#### Problem statement:
Give again, word for word, every line in the entries below from the line with "(∀ B : Nat, (∀ i, (coeff" up to and including the line with "(pd < s.cfg.np → pa < s.cfg.np → pb", and no other line.

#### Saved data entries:
......

/-- 41_transform.md R155: `INTT` writes what the loops of its pseudocode leave, each coefficient then multiplied by the factor
`F = R / 128 mod Q` with `fqmul`; `k` runs from 127 down to 1; outputs lie in `(-Q, Q)`; a slot field `NP` or above is illegal. -/
def Obligations.InttFollowsPseudocode : Prop :=
  ∀ (s : State) (pd pa F : Nat), Inv s → F < s.cfg.q → F * 128 % s.cfg.q = 2 ^ s.cfg.w % s.cfg.q →
    (pd < s.cfg.np → pa < s.cfg.np →
        exec (.intt pd pa) s
            = .next { s with
                p := s.p.set pd ((inttLoops s.cfg (getSlot s pa)).1.map (fun x => fqmul s.cfg x F))
                status := completed s.status }
          ∧ (inttLoops s.cfg (getSlot s pa)).2 = 0
          ∧ ∀ x ∈ (inttLoops s.cfg (getSlot s pa)).1, (fqmul s.cfg x F).natAbs < s.cfg.q)
      ∧ (¬ (pd < s.cfg.np ∧ pa < s.cfg.np) → exec (.intt pd pa) s = .next { s with status := erred .illegalCmd s.status })

/-- 41_transform.md R152, R154, R158: with every input coefficient at most `B` in absolute value and
`B <= 2^(W-1) - 1 - 7*(Q-1)`, `NTT` writes the residues modulo the 128 factors `X^2 - g_i`, and every output is at most
`B + 7*(Q-1)`. -/
def Obligations.NttIsTheTransform : Prop :=
  ∀ (s : State) (pd pa B : Nat), Inv s → pd < s.cfg.np → pa < s.cfg.np →
    B + 7 * (s.cfg.q - 1) + 1 ≤ 2 ^ (s.cfg.w - 1) → (∀ i, (coeff s pa i).natAbs ≤ B) →
    ∃ f : Poly, exec (.ntt pd pa) s = .next { s with p := s.p.set pd f, status := completed s.status }
      ∧ f.length = 256
      ∧ (∀ i b, i < 128 → b < 2 → (f.getD (2 * i + b) 0 - residueSum s.cfg (coeff s pa) b i) % (s.cfg.q : Int) = 0)
      ∧ ∀ i, (f.getD i 0).natAbs ≤ B + 7 * (s.cfg.q - 1)

/-- 41_transform.md R157 (a): inside the bounds of R158 (the second of them on what the first command left), `INTT` after
`NTT` recovers the element modulo `Q`, and `NTT` after `INTT` does. -/
def Obligations.TransformRoundTrip : Prop :=
  ∀ (s : State) (pd pa : Nat), Inv s → pd < s.cfg.np → pa < s.cfg.np →
    (∀ B : Nat, (∀ i, (coeff s pa i).natAbs ≤ B) → B + 7 * (s.cfg.q - 1) + 1 ≤ 2 ^ (s.cfg.w - 1) →
        ∃ t, exec (.ntt pd pa) s = .next t
          ∧ ((∀ i, (coeff t pd i).natAbs + 1 ≤ 2 ^ (s.cfg.w - 2)) →
              ∃ u, exec (.intt pd pd) t = .next u
                ∧ ∀ i, i < 256 → (coeff u pd i - coeff s pa i) % (s.cfg.q : Int) = 0))
      ∧ ((∀ i, (coeff s pa i).natAbs + 1 ≤ 2 ^ (s.cfg.w - 2)) → 8 * s.cfg.q ≤ 2 ^ (s.cfg.w - 1) →
        ∃ t u, exec (.intt pd pa) s = .next t ∧ exec (.ntt pd pd) t = .next u
          ∧ ∀ i, i < 256 → (coeff u pd i - coeff s pa i) % (s.cfg.q : Int) = 0)

/-- 41_transform.md R156: `BASEMUL` multiplies pair `m` by the four `fqmul`s of its pseudocode with `ZROM[64 + m/2]`, negated for odd
`m`; inside the bound that R156 marks as derived the result is congruent to `R^(-1)` times the product modulo `X^2 - g_m`; a slot field `NP` or
above is illegal. R158's output bound, which the pseudocode can exceed, is not stated (log 24). -/
def Obligations.BasemulResult : Prop :=
  ∀ (s : State) (pd pa pb : Nat), Inv s →
    (pd < s.cfg.np → pa < s.cfg.np → pb < s.cfg.np →
        ∃ f : Poly, exec (.basemul pd pa pb) s = .next { s with p := s.p.set pd f, status := completed s.status }
          ∧ f.length = 256
          ∧ ∀ m, m < 128 →
              f.getD (2 * m) 0
                  = wrap s.cfg.w
                      (fqmul s.cfg (fqmul s.cfg (coeff s pa (2 * m + 1)) (coeff s pb (2 * m + 1)))
                          ((zrom s.cfg).getD (64 + m / 2) 0 * (if m % 2 = 0 then 1 else -1))
                        + fqmul s.cfg (coeff s pa (2 * m)) (coeff s pb (2 * m)))
              ∧ f.getD (2 * m + 1) 0
                  = wrap s.cfg.w
                      (fqmul s.cfg (coeff s pa (2 * m)) (coeff s pb (2 * m + 1))
                        + fqmul s.cfg (coeff s pa (2 * m + 1)) (coeff s pb (2 * m)))
              ∧ ((∀ i, (coeff s pa i).natAbs + s.cfg.q ≤ 2 ^ (s.cfg.w - 1)) → (∀ i, (coeff s pb i).natAbs + s.cfg.q ≤ 2 ^ (s.cfg.w - 1)) →
                  (f.getD (2 * m) 0 * 2 ^ s.cfg.w
                      - (coeff s pa (2 * m) * coeff s pb (2 * m)
                          + coeff s pa (2 * m + 1) * coeff s pb (2 * m + 1) * rootG s.cfg m)) % (s.cfg.q : Int) = 0
                  ∧ (f.getD (2 * m + 1) 0 * 2 ^ s.cfg.w
                      - (coeff s pa (2 * m) * coeff s pb (2 * m + 1)
                          + coeff s pa (2 * m + 1) * coeff s pb (2 * m))) % (s.cfg.q : Int) = 0))
      ∧ (¬ (pd < s.cfg.np ∧ pa < s.cfg.np ∧ pb < s.cfg.np) →
          exec (.basemul pd pa pb) s = .next { s with status := erred .illegalCmd s.status })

......

#### Answer space:
    (∀ B : Nat, (∀ i, (coeff s pa i).natAbs ≤ B) → B + 7 * (s.cfg.q - 1) + 1 ≤ 2 ^ (s.cfg.w - 1) →
        ∃ t, exec (.ntt pd pa) s = .next t
          ∧ ((∀ i, (coeff t pd i).natAbs + 1 ≤ 2 ^ (s.cfg.w - 2)) →
              ∃ u, exec (.intt pd pd) t = .next u
                ∧ ∀ i, i < 256 → (coeff u pd i - coeff s pa i) % (s.cfg.q : Int) = 0))
      ∧ ((∀ i, (coeff s pa i).natAbs + 1 ≤ 2 ^ (s.cfg.w - 2)) → 8 * s.cfg.q ≤ 2 ^ (s.cfg.w - 1) →
        ∃ t u, exec (.intt pd pa) s = .next t ∧ exec (.ntt pd pd) t = .next u
          ∧ ∀ i, i < 256 → (coeff u pd i - coeff s pa i) % (s.cfg.q : Int) = 0)

/-- 41_transform.md R156: `BASEMUL` multiplies pair `m` by the four `fqmul`s of its pseudocode with `ZROM[64 + m/2]`, negated for odd
`m`; inside the bound that R156 marks as derived the result is congruent to `R^(-1)` times the product modulo `X^2 - g_m`; a slot field `NP` or
above is illegal. R158's output bound, which the pseudocode can exceed, is not stated (log 24). -/
def Obligations.BasemulResult : Prop :=
  ∀ (s : State) (pd pa pb : Nat), Inv s →
    (pd < s.cfg.np → pa < s.cfg.np → pb < s.cfg.np →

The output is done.